I remember Ken Campbell once describing BBC Director General John Birt as: ‘…an alien, inadequately briefed’.
That’s how I feel about director Walter Meierjohann. His appointment is a piece of bold internationalism. I love Europe. I love European art, music, theatre, cinema. I will be voting to stay in the EU at the referendum. But the cultural Babelfish in Meierjohann’s ear is seriously taking the piss.
But hey, don’t listen to me, it’s garnered some wonderful reviews – five stars from The Times, four from the Observer…. And I can understand that national reviewers would want to look favourably at the opening production of a new venue, when we stand on the edge of what are likely to be horrifically lean times for publicly funded live performance. In that respect, I absolutely understand those who will no doubt balk at what appears to be the vociferous negativity of this blog.
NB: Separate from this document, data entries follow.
-- ==== Sys2Proof/Machine/Control.lean ====
section
/-! DEFINITION. The C slot: transfers, loops, task control, landing delays, event waits, traps, code maintenance and status
registers (chapter 06). Each instruction is a slot operation `op…` and its meaning `exec…`. -/
namespace Sys2Proof.Machine

/-- A fault of the C slot. -/
def cFault (c : Code) (addr : Word := 0) : FaultInfo := { code := c, slot := 0, engine := 0, addr := addr }

/-! ## Transfers (R146, R147) -/

/-- PC plus a signed count of bundles. -/
def pcOff (s : State) (o : Int) : Word := (cur s).pc + BitVec.ofInt 64 (o * 32)

/-- A register target must be aligned and below 2^40 (R147). -/
def targetCheck (t : Word) : Option FaultInfo := if fld t 0 5 ≠ 0 ∨ fld t 40 24 ≠ 0 then some { cFault .pcalign t with acc := 2 } else none

/-- The link into x63 (R146). -/
def link (pre s : State) : State := wx s 1 63 ((cur pre).pc + 32)

/-- The condition of `brp` (R146). -/
def brpCond (c : BitVec 2) (x : Word) : Bool :=
  if c = 0 then x = 0 else if c = 1 then x ≠ 0 else if c = 2 then x.msb else !x.msb

def opNop (slot : Nat) : SlotOp := { slot := slot, guard := 0 }
def opBr (o : BitVec 21) (g : BitVec 4) : SlotOp := { slot := 0, guard := g, ctl := fun s => .jump (pcOff s o.toInt) }
def opBrp (a : BitVec 6) (c : BitVec 2) (o : BitVec 13) (g : BitVec 4) : SlotOp :=
  { slot := 0, guard := g, ctl := fun s => if brpCond c (rx6 s a) then .jump (pcOff s o.toInt) else .seq }
def opCall (o : BitVec 21) (g : BitVec 4) : SlotOp :=
  { slot := 0, guard := g, eff := link, now := [(0, 63)], ctl := fun s => .jump (pcOff s o.toInt) }
def opRet (g : BitVec 4) : SlotOp :=
  { slot := 0, guard := g, check := fun s _ => targetCheck (rx s 63), ctl := fun s => .jump (rx s 63) }
def opJr (a : BitVec 6) (g : BitVec 4) : SlotOp :=
  { slot := 0, guard := g, check := fun s _ => targetCheck (rx6 s a), ctl := fun s => .jump (rx6 s a) }
def opCallX (a : BitVec 6) (g : BitVec 4) : SlotOp :=
  { slot := 0, guard := g, check := fun s _ => targetCheck (rx6 s a), eff := link, now := [(0, 63)], ctl := fun s => .jump (rx6 s a) }

/-! ## Loops (R149, R153) -/

/-- The checks of a loop instruction with s stages and len bundles (R149, R356). -/
def loopCheck (s : State) (st len : Nat) : Option FaultInfo :=
  let c := cur s
  let first := c.pc.toNat + 32
  if c.emuAct then some (cFault .emustate)
  else if [0, 1, 2, 3].all (lpActive c) then some (cFault .loopnest)
  else if st ≠ 0 ∧ [0, 1, 2, 3].any (fun k => lpActive c k && fld (tget 0 c.lpc k) 32 3 ≠ 0) then some (cFault .loopnest)
  else match innermost c with
    | some k => if inBody c k first && inBody c k (first + 32 * (len - 1)) then none else some (cFault .loopbody)
    | none => none

def opLoop (a : BitVec 6) (l : BitVec 9) (g : BitVec 4) : SlotOp :=
  { slot := 0, guard := g, legal := fun _ => l ≠ 0, check := fun s _ => loopCheck s 0 l.toNat
    ctl := fun s => .loop 0 l.toNat (fld (rx6 s a) 0 32) }
def opLoope (st : BitVec 3) (a : BitVec 6) (l : BitVec 9) (g : BitVec 4) : SlotOp :=
  { slot := 0, guard := g, legal := fun _ => l ≠ 0 && st ≠ 0, check := fun s _ => loopCheck s st.toNat l.toNat
    ctl := fun s => .loop st.toNat l.toNat (fld (rx6 s a) 0 32) }

/-- FIRST := 0 on the innermost loop (R153). -/
def opLpstage (g : BitVec 4) : SlotOp :=
  { slot := 0, guard := g
    eff := fun pre s => match innermost (cur pre) with
      | none => s
      | some k => modCur s (fun c => { c with lpc := tset 0 c.lpc k (setFld (tget 0 c.lpc k) 0 32 0) }) }

/-! ## Task control (R154, R155) -/

/-- STEPNO after a `step` (R155). -/
def opStep (i : BitVec 15) (g : BitVec 4) : SlotOp :=
  { slot := 0, guard := g, ctl := fun _ => .step
    eff := fun _ s => modCur s (fun c =>
      { c with
        stepno := setFld (setFld c.stepno 0 32 (fld c.stepno 0 32 + 1)) 32 15 i.toNat
        atStep := c.stepStop }) }

/-- The checks of `exit` and `cont` (R41, R42, R356); n is what the bundle adds to ISSUED. -/
def endCheck (s : State) (n : Nat) (ex : Bool) : Option FaultInfo :=
  let c := cur s
  if c.emuAct then some (cFault .emustate)
  else if ex ∧ joinSum s s.cur + n ≠ 0 then some (cFault .joinpend)
  else if c.accAl ≠ 0 then some (cFault .accheld)
  else none

def opExit (g : BitVec 4) : SlotOp :=
  { slot := 0, guard := g, check := fun s n => endCheck s n true, ctl := fun _ => .exit }
def opCont (o : BitVec 21) (g : BitVec 4) : SlotOp :=
  { slot := 0, guard := g, check := fun s n => endCheck s n false, ctl := fun s => .cont (pcOff s o.toInt) }

/-! ## Landing delays and event waits (R156, R157) -/

def opSetlt (t : BitVec 4) (i : BitVec 12) (g : BitVec 4) : SlotOp :=
  { slot := 0, guard := g, eff := fun _ s => modCur s (fun c => { c with lt := tset 0 c.lt t.toNat i }) }
def opSetltX (t : BitVec 4) (a : BitVec 6) (g : BitVec 4) : SlotOp :=
  { slot := 0, guard := g
    eff := fun pre s => modCur s (fun c =>
      { c with lt := tset 0 c.lt t.toNat (BitVec.ofNat 12 (Nat.min (rx6 pre a).toNat 4095)) }) }

def opEvwait (d : BitVec 3) (a b : BitVec 6) (w : BitVec 3) (g : BitVec 4) : SlotOp :=
  { slot := 0, guard := g
    eff := fun pre s => modCur s (fun c =>
      { c with wait := .ev d.toNat w.toNat (BitVec.ofNat 32 (rx6 pre a).toNat) (c.ctime + 1 + fld (rx6 pre b) 0 32) }) }

/-! ## Traps and system calls (R158) -/

def trapInfo (code : Code) (i : BitVec 15) : FaultInfo := { code := code, slot := 0, engine := 0, addr := BitVec.ofNat 64 i.toNat }
def opTrap (i : BitVec 15) (g : BitVec 4) : SlotOp := { slot := 0, guard := g, ctl := fun _ => .trap (trapInfo .trap i) }
def opBkpt (i : BitVec 15) (g : BitVec 4) : SlotOp := { slot := 0, guard := g, ctl := fun _ => .trap (trapInfo .bkpt i) }
def opSysc (i : BitVec 15) (g : BitVec 4) : SlotOp :=
  { slot := 0, guard := g, commits := fun _ => i ≠ 0 && i ≠ 1, ctl := fun s => .sysc i.toNat ([10, 11, 12, 13, 14, 15, 17].map (rx s)) }
def opEmret (g : BitVec 4) : SlotOp :=
  { slot := 0, guard := g, check := fun s _ => if (cur s).emuAct then none else some (cFault .emustate), ctl := fun _ => .emret }

/-! ## Code maintenance (R159, R160) -/

def opIcinv (sc : BitVec 3) (g : BitVec 4) : SlotOp :=
  { slot := 0, guard := g, legal := fun _ => sc < 4
    eff := fun _ s => modCur s (fun c => { c with wait := .icinv sc.toNat }) }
But art never got anywhere by developing a laager mentality, or pulling up the drawbridge on the fundamentals of its own standards.
I want Home to be better than this. I want coherence, content, excitement – and more than anything, I want it to be a palace of dramatic stories that actually illuminate the community where I live. You can’t just throw material at us and hope that a few northern accents, some tenuous historical cross-referencing, and a bit of tricksy video projection will make it “relevant”.
It won’t. No amount of clown make-up, or maniacally laughing grotesques, or posing super-numeries can paper over the worryingly hollow artifice of this production. The Emperor not only has no clothes, on this showing he is staggering around, punch drunk, in a pair of somewhat threadbare Y-fronts.
So – in the spirit of saying something constructive or shutting up – how to find him some nicer threads to put on…? I’m not a Mancunian, I’m an outsider of sorts, but I’ve spent more than half my life here, so maybe I have something positive to share with Mr Meierjohann.
What I love about this city is that, yes, it has its problems, but the reason it is spearheading initiatives like the Northern Powerhouse and is always changing and growing and leading the way is because it doesn’t waste much time sitting around feeling sorry for itself, or wallowing in simplistic political/class narratives. Manchester is steeped in extraordinary history – much of which has resonated around the planet. It’s not a city of victims. The meanings to be drawn from this history and the way its communities are constantly evolving, are complex and nuanced.
There’s a dry humour – driven by plain speaking, and a contempt for anything that smacks of pretension. It’s a humour that expects the worst – but is underpinned by pride, passion, ambition, self assurance and hope.
My plea to you Walter… take the dodgy Babelfish out of your ear…. and listen. You obviously know how to polish up a nifty bit of stage craft. Listen to the heart of the place you’re calling Home. Listen to it beating. And put that on your fantastic new stage.
If you don’t, you’ll drive us away, and it won’t be ‘Home’ to anyone. Please make it somewhere a lot of people are going to want to be, because if this is a taster of what’s to come, I’m genuinely worried that it won’t be.
Oh yes…. And lose the clown make-up. Please lose the clown make-up.